Let me tell you why, and answering your question. This isn’t just about the Iraqis. I’m going to be very honest with you. There are some in the administration saying, “This is our last chance, meaning the United States’. This is our last chance.” What? There is no last chance when you are talking about American national security! That’s what this is. This war is not purely about “stabilizing Iraq,” and it never has been. This is a theater in the war on terror. We don’t leave it up to a vote of the Iraqi people as to whether or not they are in favor of US national security. I think the administration — this is little old me saying this — had better remember that that’s what this is about. This war was never about stabilizing Iraq, and the more it gets cast as that, and that alone, well, no wonder the American people are going to turn away from it, because that’s not what this is! This is a theater in the war on terror.

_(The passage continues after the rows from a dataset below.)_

-- ==== Sys2Proof/Laws/Commands.lean ====
section
/-! SUPPORT. The shared operations: containers, the legality guard, the input bytes, and `exec` as one guarded effect per
command. -/

namespace Sys2Proof.Machine

/-! ### Containers -/

theorem State.container_setContainer (s : State) (c d : CIdx) (k : Container) :
    (s.setContainer c k).container d = if d = c then k else s.container d := by
  simp only [State.container, State.setContainer, Vector.getElem_set]
  by_cases h : c = d
  · subst h; simp
  · have h1 : c.val ≠ d.val := fun he => h (Fin.ext he)
    have h2 : d ≠ c := fun he => h he.symm
    simp [h1, h2]

@[simp] theorem State.container_setContainer_same (s : State) (c : CIdx) (k : Container) :
    (s.setContainer c k).container c = k := by simp [State.container_setContainer]

theorem State.container_setContainer_other (s : State) {c d : CIdx} (k : Container) (h : d ≠ c) :
    (s.setContainer c k).container d = s.container d := by simp [State.container_setContainer, h]

/-- Containers depend on BC_BITS and BC_POS alone. -/
theorem State.container_congr {s t : State} (h : t.bcs = s.bcs) (c : CIdx) : t.container c = s.container c := by
  simp [State.container, h]

/-! ### Counters and table -/

theorem State.freqAt_setFreq (s : State) (sym sym' : Byte) (d : Word) :
    (s.setFreq sym d).freqAt sym' = if sym' = sym then d.toNat % 2 ^ s.cfg.cntW else s.freqAt sym' := by
  simp only [State.freqAt, State.setFreq, Vector.getElem_set]
  by_cases h : sym = sym'
  · subst h; simp
  · have h1 : sym.toNat ≠ sym'.toNat := fun he => h (BitVec.eq_of_toNat_eq he)
    have h2 : sym' ≠ sym := fun he => h he.symm
    simp [h1, h2]

theorem CodeTable.entry_record (t : CodeTable) (sym sym' : Byte) (code : Bits) :
    (t.record sym code).entry sym' = if sym' = sym then some code else t.entry sym' := by
  simp only [CodeTable.entry, CodeTable.record, Vector.getElem_set]
  by_cases h : sym = sym'
  · subst h; simp
  · have h1 : sym.toNat ≠ sym'.toNat := fun he => h (BitVec.eq_of_toNat_eq he)
    have h2 : sym' ≠ sym := fun he => h he.symm
    simp [h1, h2]

@[simp] theorem CodeTable.entry_cleared (sym : Byte) : CodeTable.cleared.entry sym = none := by
  simp [CodeTable.entry, CodeTable.cleared]

/-! ### The legality guard -/

/-- All that the guard can do. -/
theorem ifLegal_cases (i : Instr) (s : State) (body : State → State) :
    (i.wellFormed s.cfg = true ∧ ifLegal i s body = body s) ∨
    (i.wellFormed s.cfg = false ∧ ifLegal i s body = s.raise .illegalCommand 0 0) := by
  unfold ifLegal; cases i.wellFormed s.cfg <;> simp

/-! ### The input bytes -/

@[simp] theorem inputBytes_length (m : Memory) (d i n : Nat) : (inputBytes m d i n).1.length = n := by
  induction n generalizing d i with
  | zero => rfl
  | succ n ih => unfold inputBytes; split <;> simp [ih]

@[simp] theorem State.input_length (s : State) : s.input.length = s.inCount := inputBytes_length _ _ _ _

/-- Each input byte is the written one or a draw of its own; the counter moves by the number of unwritten bytes. -/
theorem inputBytes_spec (m : Memory) (d i n : Nat) :
    (∀ j, j < n → (inputBytes m d i n).1[j]? = some ((m.read (i + j)).getD
      (Config.freeByte (d + (List.range j).countP fun k => (m.read (i + k)).isNone)))) ∧
    (inputBytes m d i n).2 = d + (List.range n).countP fun k => (m.read (i + k)).isNone := by
  induction n generalizing d i with
  | zero => simp [inputBytes]
  | succ n ih =>
    have hc : ∀ j, (List.range (j + 1)).countP (fun k => (m.read (i + k)).isNone) =
        (if (m.read i).isNone then 1 else 0) + (List.range j).countP fun k => (m.read (i + 1 + k)).isNone := by
      intro j
      rw [List.range_succ_eq_map, List.countP_cons, List.countP_map, Nat.add_comm]
      simp only [Function.comp_def, Nat.add_zero, Nat.succ_eq_add_one, Nat.add_comm 1, Nat.add_assoc]
    unfold inputBytes
    cases h : m.read i with
    | some v =>
      simp only
      refine ⟨fun j hj => ?_, ?_⟩
      · cases j with
        | zero => simp [h]
        | succ j =>
          rw [List.getElem?_cons_succ, (ih d (i + 1)).1 j (by omega), hc j, h]
          simp [Nat.add_assoc, Nat.add_comm 1]
      · rw [(ih d (i + 1)).2, hc n, h]; simp
    | none =>
      simp only
      refine ⟨fun j hj => ?_, ?_⟩
      · cases j with
        | zero => simp [h]
        | succ j =>
          rw [List.getElem?_cons_succ, (ih (d + 1) (i + 1)).1 j (by omega), hc j, h]
          simp [Nat.add_assoc, Nat.add_comm 1]
      · rw [(ih (d + 1) (i + 1)).2, hc n, h]; simp [Nat.add_assoc]

/-! ### `exec` as one guarded effect per command -/

/-- The effect of a command whose operands are legal. -/
def effect : Instr → State → State
  | .nop => State.complete
  | .bcClear c => clearContainer c
  | .bcPush c bit => pushBit c bit
  | .bcFromBits c => loadBits c
  | .bcFromBytes c => loadBytes c
  | .bcAppend c src => appendContainer c src
  | .bcIterReset c => restartIterator c
  | .bcIterNext c => yieldBit c
  | .bcAlign c => alignContainer c
  | .treeBuild => buildFromInput
  | .treeBuildFreq => buildFromFreq
  | .tableDerive => deriveTable
  | .tableLookup c sym => lookupCode c sym
  | .encode c => encodeInput c
  | .decode c => decodeContainer c

theorem exec_eq (i : Instr) (s : State) : exec i s = .next (ifLegal i s (effect i)) := by cases i <;> rfl

/-- All that one command can do: its effect, or ILLEGAL_COMMAND and nothing else. -/
theorem exec_cases {i : Instr} {s t : State} (h : exec i s = .next t) :
    (i.wellFormed s.cfg = true ∧ t = effect i s) ∨
    (i.wellFormed s.cfg = false ∧ t = s.raise .illegalCommand 0 0) := by
  rw [exec_eq] at h
  obtain ⟨rfl⟩ : ifLegal i s (effect i) = t := by injection h
  exact (ifLegal_cases i s (effect i)).imp id id

theorem exec_legal {i : Instr} {s : State} (h : i.wellFormed s.cfg = true) : exec i s = .next (effect i s) := by
  rw [exec_eq]; simp [ifLegal, h]

theorem exec_illegal {i : Instr} {s : State} (h : i.wellFormed s.cfg = false) :
    exec i s = .next (s.raise .illegalCommand 0 0) := by
  rw [exec_eq]; simp [ifLegal, h]

/-- All that an engine step on a word can do. -/
theorem runWord_cases {w : Word} {s t : State} (h : runWord w s = .next t) :
    (∃ i, decode w = .ok i ∧ exec i s = .next t) ∨
    ((∃ e, decode w = .error e) ∧ t = s.raise .illegalCommand 0 0) := by
  unfold runWord at h
  split at h
  · exact .inl ⟨_, ‹_›, h⟩
  · exact .inr ⟨⟨_, ‹_›⟩, by injection h with h; exact h.symm⟩

/-- All that one turn can do. -/
theorem step_cases {s t : State} (h : step s = .next t) :
    (∃ s', (s' = s ∨ ∃ rest, s.schedule = .engine :: rest ∧ s' = { s with schedule := rest }) ∧
      ((s'.pending = none ∧ t = s') ∨ ∃ w, s'.pending = some w ∧ runWord w s' = .next t)) ∨
    (∃ e rest, s.schedule = e :: rest ∧
      ((∃ a, e = .read a ∧ t = State.hostRead { s with schedule := rest } a) ∨
       (∃ a d, e = .write a d ∧ t = State.busWrite { s with schedule := rest } a d) ∨
       (e = .wait ∧ t = State.poll { s with schedule := rest }) ∨
       (e = .reset ∧ t = State.resetEvent { s with schedule := rest }))) := by
  have engine : ∀ s', engineStep s' = .next t →
      (s'.pending = none ∧ t = s') ∨ ∃ w, s'.pending = some w ∧ runWord w s' = .next t := by
    intro s' h
    unfold engineStep at h
    split at h
    · exact .inr ⟨_, ‹_›, h⟩
    · exact .inl ⟨‹_›, by injection h with h; exact h.symm⟩
  unfold step nextTurn at h
  split at h
  · exact .inl ⟨s, .inl rfl, engine s h⟩
  · rename_i e rest hs
    cases e with
    | engine => exact .inl ⟨_, .inr ⟨rest, hs, rfl⟩, engine _ h⟩
    | read a => exact .inr ⟨_, rest, hs, .inl ⟨a, rfl, by injection h with h; exact h.symm⟩⟩
    | write a d => exact .inr ⟨_, rest, hs, .inr (.inl ⟨a, d, rfl, by injection h with h; exact h.symm⟩)⟩
    | wait => exact .inr ⟨_, rest, hs, .inr (.inr (.inl ⟨rfl, by injection h with h; exact h.symm⟩))⟩
    | reset => exact .inr ⟨_, rest, hs, .inr (.inr (.inr ⟨rfl, by injection h with h; exact h.symm⟩))⟩

/-- The engine's turn, named by the schedule or not. -/
theorem step_engine {s : State} {rest : List Event} (h : EngineNext s rest) :
    step s = engineStep { s with schedule := rest } := by
  obtain h | ⟨h, rfl⟩ := h
  · simp only [step, nextTurn, h, turn]
  · have e : { s with schedule := [] } = s := by cases s; cases h; rfl
    simp only [step, nextTurn, h, e]

/-- A raised error is a completion with its report (R216). -/
theorem completedWith_raise (s : State) (e : ErrCode) (n : Nat) (sym : Byte) : CompletedWith e n sym (s.raise e n sym) :=
  ⟨rfl, rfl, rfl, rfl, rfl, rfl⟩

/-- A raised error changes no data (R215). -/
theorem sameData_raise (s : State) (e : ErrCode) (n : Nat) (sym : Byte) : SameData s (s.raise e n sym) :=
  ⟨⟨⟨rfl, rfl, rfl, rfl, rfl, rfl, rfl, rfl⟩, fun _ => rfl, ⟨rfl, fun _ => rfl⟩, rfl, fun _ => rfl,
    ⟨rfl, rfl, rfl, rfl⟩, fun _ => rfl, rfl⟩, fun _ _ => ⟨rfl, rfl⟩⟩

end Sys2Proof.Machine
end

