-- ==== Sys2Proof/Machine/Assembler.lean ====
section
/-! DEFINITION. Command syntax (R96): a command as text, and the reader of such text. Mnemonics are written in capitals; a
symbol is a decimal or 0x hexadecimal number 0 to 255; blanks around an operand are not part of it (log entry 13). -/

namespace Sys2Proof.Machine

/-- The mnemonic of R92. -/
def mnemonicOf : Instr → String
  | .nop => "NOP"
  | .bcClear _ => "BC_CLEAR"
  | .bcPush _ _ => "BC_PUSH"
  | .bcFromBits _ => "BC_FROM_BITS"
  | .bcFromBytes _ => "BC_FROM_BYTES"
  | .bcAppend _ _ => "BC_APPEND"
  | .bcIterReset _ => "BC_ITER_RESET"
  | .bcIterNext _ => "BC_ITER_NEXT"
  | .bcAlign _ => "BC_ALIGN"
  | .treeBuild => "TREE_BUILD"
  | .treeBuildFreq => "TREE_BUILD_FREQ"
  | .tableDerive => "TABLE_DERIVE"
  | .tableLookup _ _ => "TABLE_LOOKUP"
  | .encode _ => "ENCODE"
  | .decode _ => "DECODE"

/-- A container operand: `c0` to `c15`. -/
def containerText (c : CIdx) : List Char := 'c' :: Nat.toDigits 10 c.val

/-- A bit operand: `0` or `1`. -/
def bitText (b : Bool) : List Char := if b then ['1'] else ['0']

/-- The operands of a command, in the order R96 writes them. -/
def operandTexts : Instr → List (List Char)
  | .nop => []
  | .bcClear c => [containerText c]
  | .bcPush c bit => [containerText c, bitText bit]
  | .bcFromBits c => [containerText c]
  | .bcFromBytes c => [containerText c]
  | .bcAppend c src => [containerText c, containerText src]
  | .bcIterReset c => [containerText c]
  | .bcIterNext c => [containerText c]
  | .bcAlign c => [containerText c]
  | .treeBuild => []
  | .treeBuildFreq => []
  | .tableDerive => []
  | .tableLookup c sym => [containerText c, Nat.toDigits 10 sym.toNat]
  | .encode c => [containerText c]
  | .decode c => [containerText c]

/-- A command as R96 writes it. -/
def commandText (i : Instr) : String :=
  match operandTexts i with
  | [] => mnemonicOf i
  | ops => String.ofList ((mnemonicOf i).toList ++ ' ' :: List.intercalate [',', ' '] ops)

/-! ### Reading -/

/-- The pieces between the separators. -/
def splitAtChar (sep : Char) : List Char → List (List Char)
  | [] => [[]]
  | ch :: rest =>
    if ch = sep then [] :: splitAtChar sep rest
    else
      match splitAtChar sep rest with
      | [] => [[ch]]
      | p :: ps => (ch :: p) :: ps

/-- A piece without the blanks at its two ends. -/
def trimBlanks (t : List Char) : List Char :=
  (((t.dropWhile (· = ' ')).reverse).dropWhile (· = ' ')).reverse

/-- The value of a digit. -/
def digitValue (ch : Char) : Option Nat :=
  if '0' ≤ ch ∧ ch ≤ '9' then some (ch.toNat - '0'.toNat)
  else if 'a' ≤ ch ∧ ch ≤ 'f' then some (ch.toNat - 'a'.toNat + 10)
  else if 'A' ≤ ch ∧ ch ≤ 'F' then some (ch.toNat - 'A'.toNat + 10)
  else none

/-- The number that digits in a base write after the value `acc`. -/
def readDigits (base acc : Nat) : List Char → Option Nat
  | [] => some acc
  | ch :: rest =>
    match digitValue ch with
    | some d => if d < base then readDigits base (acc * base + d) rest else none
    | none => none

/-- A decimal or 0x hexadecimal number. -/
def readNumber : List Char → Option Nat
  | [] => none
  | '0' :: 'x' :: ch :: rest => readDigits 16 0 (ch :: rest)
  | t => readDigits 10 0 t

/-- A container: exactly one of the sixteen names. -/
def readContainer (t : List Char) : Option CIdx := (List.finRange 16).find? fun c => containerText c = t

/-- A bit. -/
def readBit : List Char → Option Bool
  | ['0'] => some false
  | ['1'] => some true
  | _ => none

/-- A symbol, 0 to 255. -/
def readSymbol (t : List Char) : Option Byte :=
  match readNumber t with
  | some n => if n < 256 then some (BitVec.ofNat 8 n) else none
  | none => none

/-- A command's mnemonic and operands, separated; no operand at all where nothing follows the mnemonic. -/
def splitCommand (t : String) : List Char × List (List Char) :=
  let body := trimBlanks t.toList
  let tail := trimBlanks (body.dropWhile (· ≠ ' '))
  (body.takeWhile (· ≠ ' '), if tail = [] then [] else (splitAtChar ',' tail).map trimBlanks)

/-- The form of one container. -/
def readOne (ops : List (List Char)) (f : CIdx → Instr) : Option Instr :=
  match ops with
  | [a] => (readContainer a).map f
  | _ => none

/-- The form of no operand. -/
def readNone (ops : List (List Char)) (i : Instr) : Option Instr := if ops = [] then some i else none

/-- The form of a container and a second operand. -/
def readTwo {α : Type} (ops : List (List Char)) (second : List Char → Option α) (f : CIdx → α → Instr) : Option Instr :=
  match ops with
  | [a, b] => (readContainer a).bind fun c => (second b).map (f c)
  | _ => none

/-- The command a text writes, if it is one of R96's forms. -/
def readCommand (t : String) : Option Instr :=
  let ops := (splitCommand t).2
  match String.ofList (splitCommand t).1 with
  | "NOP" => readNone ops .nop
  | "BC_CLEAR" => readOne ops .bcClear
  | "BC_PUSH" => readTwo ops readBit .bcPush
  | "BC_FROM_BITS" => readOne ops .bcFromBits
  | "BC_FROM_BYTES" => readOne ops .bcFromBytes
  | "BC_APPEND" => readTwo ops readContainer .bcAppend
  | "BC_ITER_RESET" => readOne ops .bcIterReset
  | "BC_ITER_NEXT" => readOne ops .bcIterNext
  | "BC_ALIGN" => readOne ops .bcAlign
  | "TREE_BUILD" => readNone ops .treeBuild
  | "TREE_BUILD_FREQ" => readNone ops .treeBuildFreq
  | "TABLE_DERIVE" => readNone ops .tableDerive
  | "TABLE_LOOKUP" => readTwo ops readSymbol .tableLookup
  | "ENCODE" => readOne ops .encode
  | "DECODE" => readOne ops .decode
  | _ => none

/-- The command word a text assembles to (R96). -/
def assemble (t : String) : Option Word := (readCommand t).map encode

end Sys2Proof.Machine
end

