section
/-! PROOFS. The arena of a state (R39), the input a command reads, the words the host reads field by field, and what a
read gives at each row's address. -/

namespace Sys2Proof.Machine

/-! ### The arena (R38, R39) -/

/-- A finished BuildTree of `w`-bit counts is a tree of R39. -/
theorem buildTree_treeShape {f : Counts} {t : List Node} {w : Nat} (h : buildTree f = some t)
    (hf : ∀ sym : Byte, f[sym.toNat]'sym.isLt < 2 ^ w) :
    TreeShape w t t.length (t.length - 1) (leavesOf f).length := by
  have hg := buildTree_greedy h
  obtain ⟨hpos, hlen⟩ := hg.size
  exact {
    size := ⟨hpos, leavesOf_length_le f, hlen, rfl, rfl⟩
    leaves := fun i hi => by
      obtain ⟨sym, hl, hcount⟩ := hg.leaves i hi
      exact ⟨sym, _, hl, hcount, hf sym⟩
    ascending := fun i j si ni sj nj hij hj hi hj' => hg.ascending i j si sj hij hj ⟨ni, hi⟩ ⟨nj, hj'⟩
    internals := fun i hk hi => by
      obtain ⟨a, b, hn, ⟨ha, -⟩, ⟨hb, -⟩, -⟩ := hg.merges i hk (hlen ▸ hi)
      exact ⟨_, a, b, hn, ha, hb, rfl⟩
    oneParent := fun i hi => by
      obtain ⟨j, hj⟩ := hg.has_parent (i := i) (by omega)
      exact ⟨j, hj, fun j' hj' => hg.parent_unique hj' hj⟩ }

section Arena
variable {s : State}

/-- With a tree or without, NODE_COUNT is the number of nodes, within the arena's 511, and ROOT is the last (R31). -/
theorem MachineInv.arena_size (h : MachineInv s) :
    s.nodes.length = s.nodeCount ∧ s.nodeCount ≤ 511 ∧ s.root = s.nodeCount - 1 := by
  cases hv : s.treeValid with
  | false =>
    obtain ⟨hnodes, hcount, hroot⟩ := h.noTree hv
    rw [hnodes, hcount, hroot]
    decide
  | true =>
    obtain ⟨hcount, hroot, f, -, hbuild⟩ := h.tree hv
    rw [hroot, hcount]
    exact ⟨rfl, buildTree_length_le hbuild, rfl⟩

theorem MachineInv.node_eq (h : MachineInv s) (i : Nat) : s.node i = nodeOf s.nodes i := by
  obtain ⟨hlen, hle, -⟩ := h.arena_size
  exact State.node_eq_nodeOf (hlen ▸ hle) i

theorem MachineInv.node_beyond (h : MachineInv s) {i : Nat} (hi : s.nodeCount ≤ i) : s.node i = .empty := by
  rw [h.node_eq, nodeOf_ge (h.arena_size.1 ▸ hi)]

/-- A child's index is below its parent's, so it has the 9 bits of its NODE_A field (R38, R39). -/
theorem MachineInv.children_lt (h : MachineInv s) {i n c0 c1 : Nat} (hn : s.node i = .internal n c0 c1) :
    c0 < 512 ∧ c1 < 512 := by
  obtain ⟨hlen, hle, -⟩ := h.arena_size
  rw [h.node_eq] at hn
  have h0 : IsChild s.nodes i c0 := ⟨n, c0, c1, hn, .inl rfl⟩
  have h1 : IsChild s.nodes i c1 := ⟨n, c0, c1, hn, .inr rfl⟩
  have hi := h0.lt
  cases hv : s.treeValid with
  | false =>
    rw [(h.noTree hv).1] at hi
    cases hi
  | true =>
    obtain ⟨-, -, f, -, hbuild⟩ := h.tree hv
    have hg := buildTree_greedy hbuild
    have hlt0 := (hg.child_lt h0).2
    have hlt1 := (hg.child_lt h1).2
    omega

/-- A code has fewer bits than there are symbols, and only a state with a table has codes (R37, R163). -/
theorem MachineInv.code_length_lt (h : MachineInv s) {sym : Byte} {code : Bits} (hc : s.code sym = some code) :
    code.length < 256 := by
  cases hv : s.tableValid with
  | false => cases (h.noTable hv sym).symm.trans hc
  | true =>
    obtain ⟨htree, hcodes⟩ := h.table hv
    obtain ⟨-, hroot, f, -, hbuild⟩ := h.tree htree
    rw [State.code, hcodes, hroot] at hc
    exact (deriveCodes_len hbuild hc).trans (leavesOf_length_le f)
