-- ==== Sys2Proof/Machine/Suggested.lean ====
section
/-! DEFINITION. The values of the open parameters at `State.reset`: the suggested instantiations of
`00_scope.md` R9 (PRESUMED, notes/assumptions 5), an all-zero BIOS image (DESIGN CHOICE,
notes/assumptions 6) and all-zero RAM and scratchpad (DESIGN CHOICE, notes/assumptions 7). -/

namespace Sys2Proof.Machine

/-- Suggested `MEMDELAY_LAYOUT` (R9, R26). PRESUMED, unsafe. -/
def suggestedMemDelay : MemDelayLayout :=
  { accessTime := 4, useCom0 := 8, useCom1 := 9, useCom2 := 10, useCom3 := 11, dataBus16 := 12 }

/-- Suggested `COMDELAY_LAYOUT` (R9, R27). PRESUMED, unsafe. -/
def suggestedComDelay : ComDelayLayout :=
  { com0 := 0, com1 := 4, com2 := 8, com3 := 12 }

/-- Suggested `MEMCTRL_WMASK` (R9, R163). PRESUMED, unsafe. -/
def suggestedWmask : MemCtrl :=
  { exp1Base := 0xAF1FFFFF, exp2Base := 0xAF1FFFFF, exp1Delay := 0xAF1FFFFF, exp3Delay := 0xAF1FFFFF
    biosDelay := 0xAF1FFFFF, spuDelay := 0xAF1FFFFF, cdromDelay := 0xAF1FFFFF
    exp2Delay := 0xAF1FFFFF, commonDelay := 0x0003FFFF }

/-- Suggested `MEMCTRL_RESET` (R9). PRESUMED, unsafe. -/
def suggestedMemctrlReset : MemCtrl :=
  { exp1Base := 0x1F000000, exp2Base := 0x1F802000, exp1Delay := 0x0013243F, exp3Delay := 0x00003022
    biosDelay := 0x0013243F, spuDelay := 0x200931E1, cdromDelay := 0x00020843
    exp2Delay := 0x00070777, commonDelay := 0x00031125 }

/-- The parameters at `State.reset`. -/
def suggestedPlatform : Platform :=
  { memDelay := suggestedMemDelay
    comDelay := suggestedComDelay
    wmask := suggestedWmask
    memctrlReset := suggestedMemctrlReset
    ramSizeReset := 0x00000B88
    irqTmr0 := 4
    downcountNone := 0x7FFFFFFF
    biosImage := ⟨0x80000, []⟩
    ramInit := []
    scratchInit := [] }

end Sys2Proof.Machine
end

What we are dealing with here is US national security. There are Al-Qaeda cells there. There are Hezbollah cells. There are all kinds of terrorists there, and they are fighting us, and if they don’t fight us there they’re going to fight us wherever we do go, including if we come back home. US national security is at stake here, and so if you put a vote up to the Iraqi people? Why, it’s a suicide pact if you let anybody else vote on national security, and if you run around and saying that this is our “last chance to make this work and make this good…” You know what? I actually think, just so you’ll understand, I think that’s a message to the Iraqis, and Maliki (“My-lee-key” as Biden pronounces his name), because it’s a bit of a mixed message, but I think the mixed message, the part about “this is our last chance” is really a call to arms for the Iraqis. “Okay, gang. We’re not here forever here just to make you supportable and sustainable.” I actually think that’s a message just for them. But it’d be silly to let the Iraqis vote on this. The American people wouldn’t care about that because that’s not the focus here.